Williams-Sonoma returns

It’s been a few years coming. Nearly 60 years to be more precise.

Chuck Williams has brought the pride of his life, Williams-Sonoma, back home to Sonoma where it all started.

And Williams-Sonoma has brought Chuck Williams back to Sonoma as well.

The Broadway store and cooking school will officially open at 9 a.m. Saturday, Oct. 4, and will feature the bannister from Williams’ old stairway and the original sign he painted himself, according Williams-Sonoma brand president Janet Hayes. Hayes brought herself and many in the audience to tears at a recent Chamber of Commerce breakfast, reflecting the high emotional pitch Williams-Sonoma staff have experienced readying the old/new store for Chuck Williams’ 99th birthday.

To celebrate the “re-opening,” Williams-Sonoma will host a free community breakfast of pancakes and coffee in the two Napa Street quadrants of Sonoma Plaza on Saturday morning, Oct. 4. Breakfast will be served from 8:30 to 9:30 a.m., with everything prepared by students at the Culinary Institute of America in St. Helena, where Chuck Williams sponsors scholarships.

Sonoma Williams-Sonoma general manager Emily Kendis, who most recently managed the Beverly Hills branch for four years, says that the store will feature cooking equipment that Williams first imported and the company still sells. She also stated that the cooking school will offer nearly constant classes and demos for cooks of all ages.

It all started for Williams on a trip to Europe in 1953 when he was living in Sonoma and doing construction work. He spent three ecstatic months in Europe with friends, watching people cooking and what they were using to cook in their kitchens in France, Germany and Sweden. The experience inspired him to bring that high-quality cookware back to the United States.

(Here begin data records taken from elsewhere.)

/-- ACCN of one lane (R421). -/
def accnLane (mark : Bool) (sh : Nat) (a : AccLane) : Lane :=
  if a.u then 0x2000 else if a.o then 0x1FFF else satLane mark (roundEven a.v.toInt sh)

/-- The magnitude of a lane. -/
def absLane (l : Lane) : Nat := (laneInt l).natAbs

/-- One divide step on an accumulator value (R424, R433). `fr` stands for the result of a step at count 15, for which
the rule gives no dividend bit. -/
def divStep (fr : BitVec 56) (acc : BitVec 56) (x y : Lane) (first : Bool) : BitVec 56 :=
  let n := absLane x
  let dv : Int := absLane y
  let r0 : Int := if first then 0 else ofBits 16 (acc.toNat / 2 ^ 28)
  let q0 := if first then 0 else acc.toNat % 2 ^ 14
  let k := if first then 0 else acc.toNat / 2 ^ 48 % 16
  if k = 14 then acc
  else if k = 15 then fr
  else
    let b : Int := n / 2 ^ (13 - k) % 2
    let r := if 0 ≤ r0 then 2 * r0 + b - dv else 2 * r0 + b + dv
    let q := (2 * q0 + (if 0 ≤ r then 1 else 0)) % 2 ^ 14
    BitVec.ofNat 56 (toBits 16 r * 2 ^ 28 + (k + 1) * 2 ^ 48 + q)

/-- The quotient, the remainder and the divide-by-zero bit of a lane (R424, R433). -/
def divEnd (mark : Bool) (acc : BitVec 56) (x y : Lane) : Lane × BitVec 56 × Bool :=
  if mark && (isMark x || isMark y) then (markResult x y, 0, false)
  else if y == 0 then (if 0 ≤ laneInt x then 0x1FFF else 0x2000, 0, true)
  else
    let r0 := ofBits 16 (acc.toNat / 2 ^ 28)
    let r := if r0 < 0 then r0 + absLane y else r0
    let q : Int := (acc.toNat % 2 ^ 14 : Nat)
    let neg := decide (laneInt x < 0) != decide (laneInt y < 0)
    (satLane mark (if neg then -q else q), BitVec.ofInt 56 (if laneInt x < 0 then -r else r), false)

/-- A vector write of the lanes of `mask`. -/
def vecWr (x : Cluster) (l D mask : Nat) (f : Nat → Lane) : Wrs := [(l, .vec (vkey x D) mask (Lanes.ofFn f))]

/-- The mask whose bits a function gives. -/
def maskOf (f : Nat → Bool) : Nat := ((range 0 16).map fun j => b2n (f j) * 2 ^ j).foldl (· + ·) 0

/-- The writes of the V1 slot; `fr` is an open accumulator value for each lane. -/
def runV1 (x : Cluster) (mask : Nat) (fr : Nat → BitVec 56) : V1Op → Wrs
  | .nop => []
  | .two f D X Y => vecWr x 1 D mask fun j => v2Lane x.mark f ((x.v X).get j) ((x.v Y).get j)
  | .abs D X => vecWr x 1 D mask fun j => arith2 x.mark (fun a _ => a.natAbs) ((x.v X).get j) ((x.v X).get j)
  | .shift f D X n => vecWr x 1 D mask fun j => shLane x.mark f n ((x.v X).get j)
  | .mov D X => vecWr x 1 D mask fun j => (x.v X).get j
  | .bcst D X L => vecWr x 1 D mask fun _ => (x.v X).get L
  | .splat D S => vecWr x 1 D mask fun _ => satLane x.mark (x.si S)
  | .cmp f E X Y => [(1, .p E mask (maskOf fun j => cmpLane f ((x.v X).get j) ((x.v Y).get j)))]
  | .accn D E SH => vecWr x 2 D mask fun j => accnLane x.mark SH (x.a E j)
  | .accc D E => vecWr x 2 D mask fun j => BitVec.ofNat 14 (x.a E j).n
  | .divs E X Y first =>
    (lanesOn mask).map fun j =>
      (1, .acc E j { x.a E j with v := divStep (fr j) (x.a E j).v ((x.v X).get j) ((x.v Y).get j) first })
  | .divf D E X Y =>
    let r := fun j => divEnd x.mark (x.a E j).v ((x.v X).get j) ((x.v Y).get j)
    vecWr x 2 D mask (fun j => (r j).1) ++
      ((lanesOn mask).map fun j => (2, Wr.acc E j { x.a E j with v := (r j).2.1 })) ++
      [(2, .p 7 mask (maskOf fun j => (r j).2.2))]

In 1956, Williams bought a little hardware store at 605 Broadway and began to bring a few Le Creuset pots and pans in from France to sell, and sell they did, along with other French cookware he imported.

Since many of Williams’ best and most frequent customers lived in San Francisco, he decided it might be a good idea to open a store there, closer to their homes. He moved the whole operation to San Francisco in 1958 and closed the Sonoma store – for the next 60 years at least.

Taking another step into the future, Williams hired former San Francisco Chronicle food columnist and James Beard assistant Jackie Mallorca to produce a catalog. Williams apparently got the idea from Edward Marcus, who had overseen production of the famous Neiman Marcus catalog. The first Williams-Sonoma catalog went to about 10,000 potential shoppers in 1972.

Through James Beard, Williams found a French food processor adapted by Carl Sontheimer, and popularized it as the Cuisinart. That same year he started to launch and market All-Clad cookware, the KitchenAid mixer and W?stoff cutlery, all upscale cutting edge implements to this day.

Williams has a nose and palate for fine foods as well, and brought Balsamic vinegar, Parmigiano-Reggiano cheese, and Nielsen-Massey vanilla to the United States in 1978, leading to worldwide popularity of these products.

He published his first book, “The Williams-Sonoma Cookbook and Guide to Kitchenware,” in 1986, and then published and edited more than 100 cookbooks by well-known chefs and authors over the years.

Williams-Sonoma went public in 1983, with Howard Lester taking over as CEO. Lester oversaw the enormous expansion of the enterprise, with its first a store in Canada in 2001. Currently, under the leadership of CEO and President Laura Alber, there are new Williams-Sonoma stores in Canada, Puerto Rico, Australia and the United Kingdom.

And in Sonoma, too - at the same location at 605 Broadway.